Exercise requirements: Reproduce every entry exactly.

======== The data

-- ==== Sys2Proof/Laws/Writes10.lean ====
section
/-! SUPPORT. What each shared operation writes (part 10): one lemma per operation, of the areas its effects name. -/

set_option maxRecDepth 16000

namespace Sys2Proof.Machine

theorem tookAnswers_writes {m : Nat} (hm : 34460426113 &&& m = 34460426113) : (tookAnswers).Writes m := by
  have c0 := @tookRoot_writes m (within_mask hm rfl)
  unfold tookAnswers
  repeat' first
    | with_reducible first | exact writes_done | exact writes_nil | refine writes_cons ?_ ?_ | refine writes_seq ?_ ?_ | refine writes_look fun _ => ?_ | refine writes_when ?_ | refine writes_each fun _ => ?_ | refine writes_ite ?_ ?_ | exact c0 | refine writes_act (bit_mask hm ?_)
    | ((with_reducible show Nat.testBit _ (Eff.num _) = true); simp only [Eff.num]; rfl) | split | dsimp only

theorem noticeAnswered_writes {m : Nat} (hm : 52076412847 &&& m = 52076412847) {a1 : _} {a2 : _} {a3 : _} {a4 : _} {a5 : _} : (noticeAnswered a1 a2 a3 a4 a5).Writes m := by
  have c0 := @askNext_writes m (within_mask hm rfl)
  have c1 := @checkLoaded_writes m (within_mask hm rfl)
  have c2 := @coverManifest_writes m (within_mask hm rfl)
  have c3 := @joinerManifest_writes m (within_mask hm rfl)
  have c4 := @memberLearns_writes m (within_mask hm rfl)
  have c5 := @modStart_writes m (within_mask hm rfl)
  have c6 := @nextSource_writes m (within_mask hm rfl)
  have c7 := @orderTeardown_writes m (within_mask hm rfl)
  have c8 := @passOver_writes m (within_mask hm rfl)
  have c9 := @put_writes m (within_mask hm rfl)
  have c10 := @rebuildHeld_writes m (within_mask hm rfl)
  have c11 := @refuseAdmission_writes m (within_mask hm rfl)
  have c12 := @rootLearns_writes m (within_mask hm rfl)
  have c13 := @sendReady_writes m (within_mask hm rfl)
  have c14 := @tookAnswers_writes m (within_mask hm rfl)
  unfold noticeAnswered
  repeat' first
    | with_reducible first | exact writes_done | exact writes_nil | refine writes_cons ?_ ?_ | refine writes_seq ?_ ?_ | refine writes_look fun _ => ?_ | refine writes_when ?_ | refine writes_each fun _ => ?_ | refine writes_ite ?_ ?_ | exact c0 | exact c1 | exact c2 | exact c3 | exact c4 | exact c5 | exact c6 | exact c7 | exact c8 | exact c9 | exact c10 | exact c11 | exact c12 | exact c13 | exact c14 | refine writes_act (bit_mask hm ?_)
    | ((with_reducible show Nat.testBit _ (Eff.num _) = true); simp only [Eff.num]; rfl) | split | dsimp only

================

Result of this exercise:
-- ==== Sys2Proof/Laws/Writes10.lean ====
section
/-! SUPPORT. What each shared operation writes (part 10): one lemma per operation, of the areas its effects name. -/

set_option maxRecDepth 16000

namespace Sys2Proof.Machine

theorem tookAnswers_writes {m : Nat} (hm : 34460426113 &&& m = 34460426113) : (tookAnswers).Writes m := by
  have c0 := @tookRoot_writes m (within_mask hm rfl)
  unfold tookAnswers
  repeat' first
    | with_reducible first | exact writes_done | exact writes_nil | refine writes_cons ?_ ?_ | refine writes_seq ?_ ?_ | refine writes_look fun _ => ?_ | refine writes_when ?_ | refine writes_each fun _ => ?_ | refine writes_ite ?_ ?_ | exact c0 | refine writes_act (bit_mask hm ?_)
    | ((with_reducible show Nat.testBit _ (Eff.num _) = true); simp only [Eff.num]; rfl) | split | dsimp only

theorem noticeAnswered_writes {m : Nat} (hm : 52076412847 &&& m = 52076412847) {a1 : _} {a2 : _} {a3 : _} {a4 : _} {a5 : _} : (noticeAnswered a1 a2 a3 a4 a5).Writes m := by
  have c0 := @askNext_writes m (within_mask hm rfl)
  have c1 := @checkLoaded_writes m (within_mask hm rfl)
  have c2 := @coverManifest_writes m (within_mask hm rfl)
  have c3 := @joinerManifest_writes m (within_mask hm rfl)
  have c4 := @memberLearns_writes m (within_mask hm rfl)
  have c5 := @modStart_writes m (within_mask hm rfl)
  have c6 := @nextSource_writes m (within_mask hm rfl)
  have c7 := @orderTeardown_writes m (within_mask hm rfl)
  have c8 := @passOver_writes m (within_mask hm rfl)
  have c9 := @put_writes m (within_mask hm rfl)
  have c10 := @rebuildHeld_writes m (within_mask hm rfl)
  have c11 := @refuseAdmission_writes m (within_mask hm rfl)
  have c12 := @rootLearns_writes m (within_mask hm rfl)
  have c13 := @sendReady_writes m (within_mask hm rfl)
  have c14 := @tookAnswers_writes m (within_mask hm rfl)
  unfold noticeAnswered
  repeat' first
    | with_reducible first | exact writes_done | exact writes_nil | refine writes_cons ?_ ?_ | refine writes_seq ?_ ?_ | refine writes_look fun _ => ?_ | refine writes_when ?_ | refine writes_each fun _ => ?_ | refine writes_ite ?_ ?_ | exact c0 | exact c1 | exact c2 | exact c3 | exact c4 | exact c5 | exact c6 | exact c7 | exact c8 | exact c9 | exact c10 | exact c11 | exact c12 | exact c13 | exact c14 | refine writes_act (bit_mask hm ?_)
    | ((with_reducible show Nat.testBit _ (Eff.num _) = true); simp only [Eff.num]; rfl) | split | dsimp only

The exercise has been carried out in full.